Samsung Electronics said that two separate battery issues were responsible for causing some Galaxy Note 7 smartphones to short circuit and catch fire last year, and the company has implemented new safety procedures to prevent future problems.

Meanwhile, Samsung executive D.J. Koh told Reuters that the company won't release the next Galaxy smartphone, the Galaxy S8, as expected at the Mobile World Congress in February. Koh said Samsung will be putting extra attention into ensuring the Galaxy S8 doesn't have safety defects. He didn't provide new timing for the Galaxy S8 launch.

The 5.7-inch Galaxy Note 7, which originally launched on Aug. 19 in the U.S., was prone to catching fire in both its original and replacement versions.
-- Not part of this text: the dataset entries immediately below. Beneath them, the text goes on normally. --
-- ==== Sys2Proof/WellFormed.lean ====
section
/-! DEFINITION. Which terms of `Instr` are events of their row. The meaning of a command is total and does not
rest on these checks; they say which row an access or a write belongs to. -/

namespace Sys2Proof

/-- The register offsets whose write has a row of its own in the opcode table: chip reset, claim window,
reservation window, ABANDON, command-refused flag, POP, attention status and enables, PROBE, REVIVE, and the
four branch command fields. -/
def hasOwnRow (offset : Nat) : Bool :=
  [0x004, 0x014, 0x018, 0x01C, 0x020, 0x040, 0x048, 0x04C, 0x050, 0x054, 0x200, 0x240, 0x280, 0x2C0].contains offset

/-- A 4-byte write inside the register window belongs to REGISTER_WRITE or to a row of its own. -/
def isRegisterWrite (a : Access) : Bool :=
  a.kind = .write ∧ a.addr.toNat < 4096 ∧ a.widthCode = 2

/-- HOST_ACCESS takes every access outside the commands and settings. -/
def Access.wf (a : Access) : Bool := !isRegisterWrite a

/-- A frame is sent at some positive rate. -/
def RxFrame.wf (f : RxFrame) : Bool := 0 < f.rate.kbps ∧ 0 < f.rate.divisor

/-- The check of each row's operands. Every other operand is bounded by its type. -/
def Instr.wf : Instr → Bool
  | .hostAccess a => a.wf
  | .registerWrite _ offset widthCode _ => !(widthCode = 2 && hasOwnRow offset.toNat)
  | .claimWindowWrite _ _ => true
  | .reservationWindowWrite _ _ => true
  | .attentionEnablesWrite _ _ => true
  | .abandon _ _ => true
  | .probe _ _ _ => true
  | .revive _ _ _ => true
  | .commandRefusedClear _ => true
  | .quiesce _ _ => true
  | .resume _ _ => true
  | .hold _ _ => true
  | .release _ _ => true
  | .pop _ => true
  | .overrunClear _ => true
  | .quiescedClear _ flags => flags ≠ 0
  | .chipReset _ => true
  | .chipResetEnd => true
  | .pinReset => true
  | .initialisationEnd => true
  | .claimTimerExpiry _ => true
  | .reservationExpiry _ => true
  | .choiceEvent _ => true
  | .sendComplete _ => true
  | .replyFrame _ f => f.wf
  | .replyWindowExpiry _ => true
  | .parkedHoldDelayExpiry _ => true
  | .backoffHoldDelayExpiry _ => true
  | .drainComplete _ => true
  | .rstNRelease => true
  | .startMark _ => true
  | .unknownBranchCommand _ _ code => !(code = 1 || code = 2 || code = 3 || code = 4)
  | .microsecondTick order => decide order.Nodup

end Sys2Proof
end

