/-- Sections 1.5 and 2.5: the expiry of a claim timer frees the slot and offers CLAIM_EXPIRED, whose outcome has no reason code; the
expiry of a reservation ends it and hands its slot on, with no record. As rows of their own the expiries belong to a timer with at most
one tick left (notes/assumptions/4); where there is no such timer the expiry does not arise, and that it then changes nothing is the
model's choice (notes/assumptions/7). -/
def Obligations.TableExpiries : Prop :=
  (∀ (k : Slot) (s : State), TableOk s →
    (∀ e o d n, e ∈ s.entries → e.slot = k → e.state = .ready o d (some n) → n ≤ 1 →
      ∃ u, exec (.claimTimerExpiry k) s = .next (offer (.claimExpired e.master k e.hostAddr e.kind (outcomeName o)) u) ∧
        HandedOver [k] s u ∧
        u = { s with
          entries := s.entries.filter (fun f => f.slot ≠ k), waiting := u.waiting, reservations := u.reservations }) ∧
    (¬ ReachesZero s (.claim k) → exec (.claimTimerExpiry k) s = .next s)) ∧
  ∀ (m : Master) (s : State),
    (∀ r, s.reservations.get m = some r → r.remaining ≤ 1 →
      ∃ u, exec (.reservationExpiry m) s = .next u ∧
        HandedOver [r.slot] { s with reservations := s.reservations.set m none } u ∧
        u = { s with waiting := u.waiting, reservations := u.reservations }) ∧
    (¬ ReachesZero s (.reservation m) → exec (.reservationExpiry m) s = .next s)

/-- Sections 9.4 and 9.5 with the layouts of section 10.8: the record head view shows the head record, fields its kind does not carry as
zero; the counter, the attention status and enables and the command-refused flag read as they stand. -/
def Obligations.RecordAndAttentionWords : Prop :=
  CodesAsListed ∧ ∀ s : State,
    (s.records = [] → ∀ i, readReg (.recordView i) s = 0) ∧
    (∀ r rest, s.records = r :: rest → s.records.length ≤ 16 → RecordCountsInRange r.body →
      (readReg (.recordView 0) s).toNat =
        placed [(0, 1), (4, (recordFields r.body).1), (8, r.seq.toNat), (24, s.records.length)] ∧
      (readReg (.recordView 1) s).toNat = placed (recordFields r.body).2.1 ∧
      (readReg (.recordView 2) s).toNat = placed (recordFields r.body).2.2.1 ∧
      (readReg (.recordView 3) s).toNat = placed (recordFields r.body).2.2.2) ∧
    (readReg .recordCounter s).toNat = s.recordCounter.toNat ∧
    (readReg .attentionStatus s).toNat =
      placed [(0, bit (s.records ≠ [])), (1, bit s.overrun), (4, bit s.quiescedFlags.a), (5, bit s.quiescedFlags.b),
        (6, bit s.quiescedFlags.c), (7, bit s.quiescedFlags.d), (31, bit (attn s))] ∧
    (readReg .attentionEnables s).toNat =
      placed [(0, bit s.enables.recordPending), (1, bit s.enables.overrun), (4, bit s.enables.quiesced.a),
        (5, bit s.enables.quiesced.b), (6, bit s.enables.quiesced.c), (7, bit s.enables.quiesced.d)] ∧
    (readReg .commandRefused s).toNat = bit s.commandRefused

/-! ## Invariants that every step keeps -/

/-- Sections 9.1 to 9.3: at most 16 records, numbered consecutively up to the counter. -/
def Obligations.StepKeepsRecordsDense : Prop :=
  ∀ s t : State, RecordsDense s → step s = .next t → RecordsDense t

/-- Sections 1.1 and 1.5: slots, reservations and the waiting list stay consistent, and an open slot and a waiting master never exist
together. -/
def Obligations.StepKeepsTableOk : Prop :=
  ∀ s t : State, TableOk s → step s = .next t → TableOk t

/-- Sections 1.2 and 2.2: no two live entries of one master are one request, and a master has one word-fetch READ entry for a word at
most. -/
def Obligations.StepKeepsRequestsDistinct : Prop :=
  ∀ s t : State, RequestsDistinct s → step s = .next t → RequestsDistinct t

/-- Sections 1.1, 1.2 and 4.3: every entry's node is 1–31, no PENDING entry's node is OFFLINE, and a PENDING entry's posted-ahead count
is at most its branch's fill. -/
def Obligations.StepKeepsPendingEntriesSound : Prop :=
  (∀ s t : State, PendingNodesAnswer s → step s = .next t → PendingNodesAnswer t) ∧
    ∀ s t : State, PostedAheadBounded s → step s = .next t → PostedAheadBounded t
The company halted production of the phone in mid-October after selling 2.5 million units.

The incidents have delivered a hit to the South Korean company's reputation in the market and cost the company at least $5 billion in direct losses.

At PaRaBaL, an enterprise mobility solutions provider based in Baltimore, CEO Peter Coddington said Samsung is "too big" and popular to not recover from the incidents with the Note 7.

"I think they'll come back, I really do," Coddington told CRN. "I don't think it's going to hurt their market position … I think their biggest problem will be they'll be the butt of a joke."

Samsung said it tested 200,000 Galaxy Note 7 phones as part of its investigation, which also included probes from independent firms.

Two different manufacturers supplied batteries to the Galaxy Note 7, and the investigations found that batteries from both suppliers contained defects.


The so-called "Battery A" suffered from design flaws including defective electrode separators, which caused positive and negative electrodes to touch each other, leading to a short circuit in some phones.

"Battery B"— the battery Samsung switched to for the replacement versions of the Note 7—suffered from welding defects that occurred during manufacturing, which also led to short circuiting in some phones.

Samsung said it has now instituted an "8-Point Battery Safety Check" for future smartphone releases that will aim to identify the types of issues that affected the Note 7.

The company is "committed to earning the trust of our customers through innovation that redefines what is possible in safety," Koh said in a statement.